The discovery of the more than 11-billion-year-old supernova is important
for several reasons. This supernova is consistent with the cosmological
model of an accelerating universe, a universe mostly filled with dark
energy. It argues against the notion that observations of distant Type
Ia supernovae may be systematically distorted by intervening gray dust
or the chemical evolution of the universe. Moreover, the supernova is
so ancient that it allows us to glimpse an era when matter in the universe
was still relatively dense and expansion was still slowing under the influence
of gravity. More recently the dark energy has begun to predominate and
expansion has started to speed up.
The Supernova Cosmology Project and the High-Z Supernova Search Team,
the two international groups of astronomers and physicists who discovered
the accelerating expansion of the universe, use Type Ia supernovae as
"standard candles" to measure cosmological parameters. Type
Ia spectra and light curves (their rising and falling brightness over
time) are all nearly alike, and they are bright enough to be seen at very
great distances.
With a redshift (or z) of about 1.7, supernova 1997ff is some 11.3 billion
years old, much olderand much fainterthan the previous record
of z equals 1.2, which corresponds to an age of about 9.8 billion years
old. A supernova at redshift 1.7 is too far away to have been visible
from the surface of the Earth. Only a space-based telescope could have
found it.
Peter is involved in two related supernova projects, one for accelerating
the acquisition of data and one for analyzing the data. The first is the
Nearby Supernova Factory, an international
collaboration that aims to discover large numbers of Type Ia supernovae
as soon as possible after they explode. In this project, raw images will
be transferred to NERSC nightly from remote observatories; the images
will be calibrated and corrected, then compared with baseline sky catalogs;
automated search algorithms will then look for indications of supernova
activity; and the results will be relayed back to the observatories so
that more detailed observations can be made.
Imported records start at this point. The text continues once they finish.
-- ==== Sys2Proof/Laws/State.lean ====
section
/-! SUPPORT. One lemma per field and update of State, true by unfolding, so that no proof unfolds an update. -/

namespace Sys2Proof.Machine
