-- ==== Sys2Proof/Tests/States.lean ====
section
/-! SUPPORT. Small states on which the tests and the witnesses run. -/

namespace Sys2Proof.Tests

open Sys2Proof Sys2Proof.Machine Sys2Proof.Safety

theorem with_snd {α β : Type} {p : α × β} {a : α} (h : p.1 = a) : p = (a, p.2) := by rw [← h]

/-- A DIMM of the reference kind: 64 GiB, two ranks, no 3DS. -/
def aDimm : Dimm :=
  { giB := 64, ranks := 2, dies := 1, width := 4, gbit := 16, registered := true, ecc := true, needsHelp := false, rate := 4400 }

/-- A NAND part that R396 accepts. -/
def aPart : NandPart :=
  { id := 1, rates := [1600, 2400, 3200], width := 8, luns := 2, planes := 4, pageBytes := 16384, spareBytes := 2048
    pagesPerBlock := 1024, blocksPerPlane := 512, slow := false, giB := 64 }

/-- A board that populates nothing but its stacks. -/
def bare : Population :=
  { dimms := List.replicate 16 [], trained := 0, banks := List.replicate 8 48, nand := List.replicate 16 [], framesFailed := 0 }

/-- A device in S4 with nothing on its ports. -/
def lit : State := modStart (fun b => { b with stage := .lit, phase := 4 }) State.reset

/-- A device in S4: port 0 is in L0 with its LDs, LD 0 belongs to partition 0, and SPID 0 may use CXL.mem and CXL.io. -/
def board : State :=
  let s1 := lit.setLink { lit.link with
    ports := [(0, { up := true, mld := true })]
    lds := [(0, { bme := true, memEnable := true, decoders := [(0, ⟨0, 2 ^ 28, 0, 0, 8, false⟩)] })] }
  let s2 := setPart 0 1 0 1 s1
  setTableRow 0x2110 0 (1 + 2 ^ 26 + 2 ^ 27) s2

/-- The board with one MD, whose DPA extent 0 of partition 0 is device extent 0, in Batten. -/
def tiles : State :=
  let s1 := setTableRow 0x2120 0 (1 + 4 + 8 + 2 ^ 96) board
  s1.setTier { s1.tier with
    k := 1, dirMds := [0], mapEntries := 256, battenTiles := [8192], battenReserve := [2]
    exts := [(0, { kind := 1 })]
    tdes := (List.range 32).map fun n => (n, { tier := .batten, homeSlot := n })
    slots := (List.range 32).map fun n => (slotKey .batten 0 n, .home n)
    groups := [(0, 0)] }

/-- A command of partition 0 on ring 0 of port 0's LD 0. -/
def cmd (desc : Nat) : Cmd :=
  { ring := 0, part := 0, desc := desc, slot := 0, fetchUs := 0, expiry := none, started := false, begun := false, met := []
    result0 := 0, result1 := 0, todo := [], session := none, order := 0, discard := false }

/-- The state s with command 1 in flight. -/
def withCmd (c : Cmd) (s : State) : State := s.setQueue { s.queue with cmds := [(1, c)], nextCmd := 2 }

/-- The board with session 0 and prefix 0 of partition 0, and one command in flight. -/
def flying (desc : Nat) : State :=
  withCmd (cmd desc) (board.setSess { board.sess with recs := [(0, {})], prefixes := [(0, {})] })

theorem ready_flying (desc op : Nat) (form : Cmd → Bool) (h : (cmd desc).op = op) (hf : form (cmd desc) = true)
    (ho : namedNow (taken 1 (flying desc)) (cmd desc) = 0) (hu : heldNow (taken 1 (flying desc)) (cmd desc) = false) :
    Ready (flying desc) 1 op form (cmd desc) :=
  ⟨rfl, h, hf, rfl, by simp [fenced, flying, withCmd, cmd, State.setQueue], .inr fun _ he => (by cases he), ho, hu⟩

/-- An extent request of the background master. -/
def extReq (ext : Nat) : ExtReq :=
  { ext := ext, act := 1, master := 0, tier := .ridge, md := none, cd := none, hint := 0, touched := 0, waiters := []
    admitted := true }

/-- A running move of tile 0 of extent 0 to Ridge slot 0. -/
def moving (window : Bool) : State :=
  tiles.setTier { tiles.tier with moves := [
    { key := 0, kind := .plain, tier := .ridge, md := 0, slot := 0, pass := 1, window := window, sinceUs := 0, master := 0
      ready := false, dirty := [], snapshot := [], sheet := none, coded := [], waiters := [] }] }

/-- A running park of extent 0. -/
def parking (window : Bool) : State :=
  tiles.setTier { tiles.tier with parks := [
    { ext := 0, pass := 1, window := window, sinceUs := 0, master := 0, committing := false, epr := 0, dirty := []
      snapshot := [], coded := [], waiters := [] }] }

/-- A host access that is held. -/
def heldAccess (onPark onSlot : Bool) (store : Option (BitVec 64 × List Byte × Bool)) : Held :=
  { key := 0, sector := 0, req := ⟨0, 0, 7, 0, 0⟩, store := store, onPark := onPark, onSlot := onSlot }

def holding (h : Held) : State := tiles.setTier { tiles.tier with held := [h] }

end Sys2Proof.Tests
end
This close interaction between
observation and computation, involving huge datasets, requires high performance
computers, storage systems, and Grid technologies. The Supernova Factory
is an earth-based observation program that will serve as a development
testbed for the next-generation search program, the satellite-based Supernova
Acceleration Probe (SNAP).
Peter is also a leader of the Spectrum Synthesis
of Supernovae project, which is analyzing data from both nearby and
distant supernovae to measure the fundamental parameters of cosmology.
One of this group's models, which used to take a few months to run, was
completed in four days on NERSC's new IBM SP.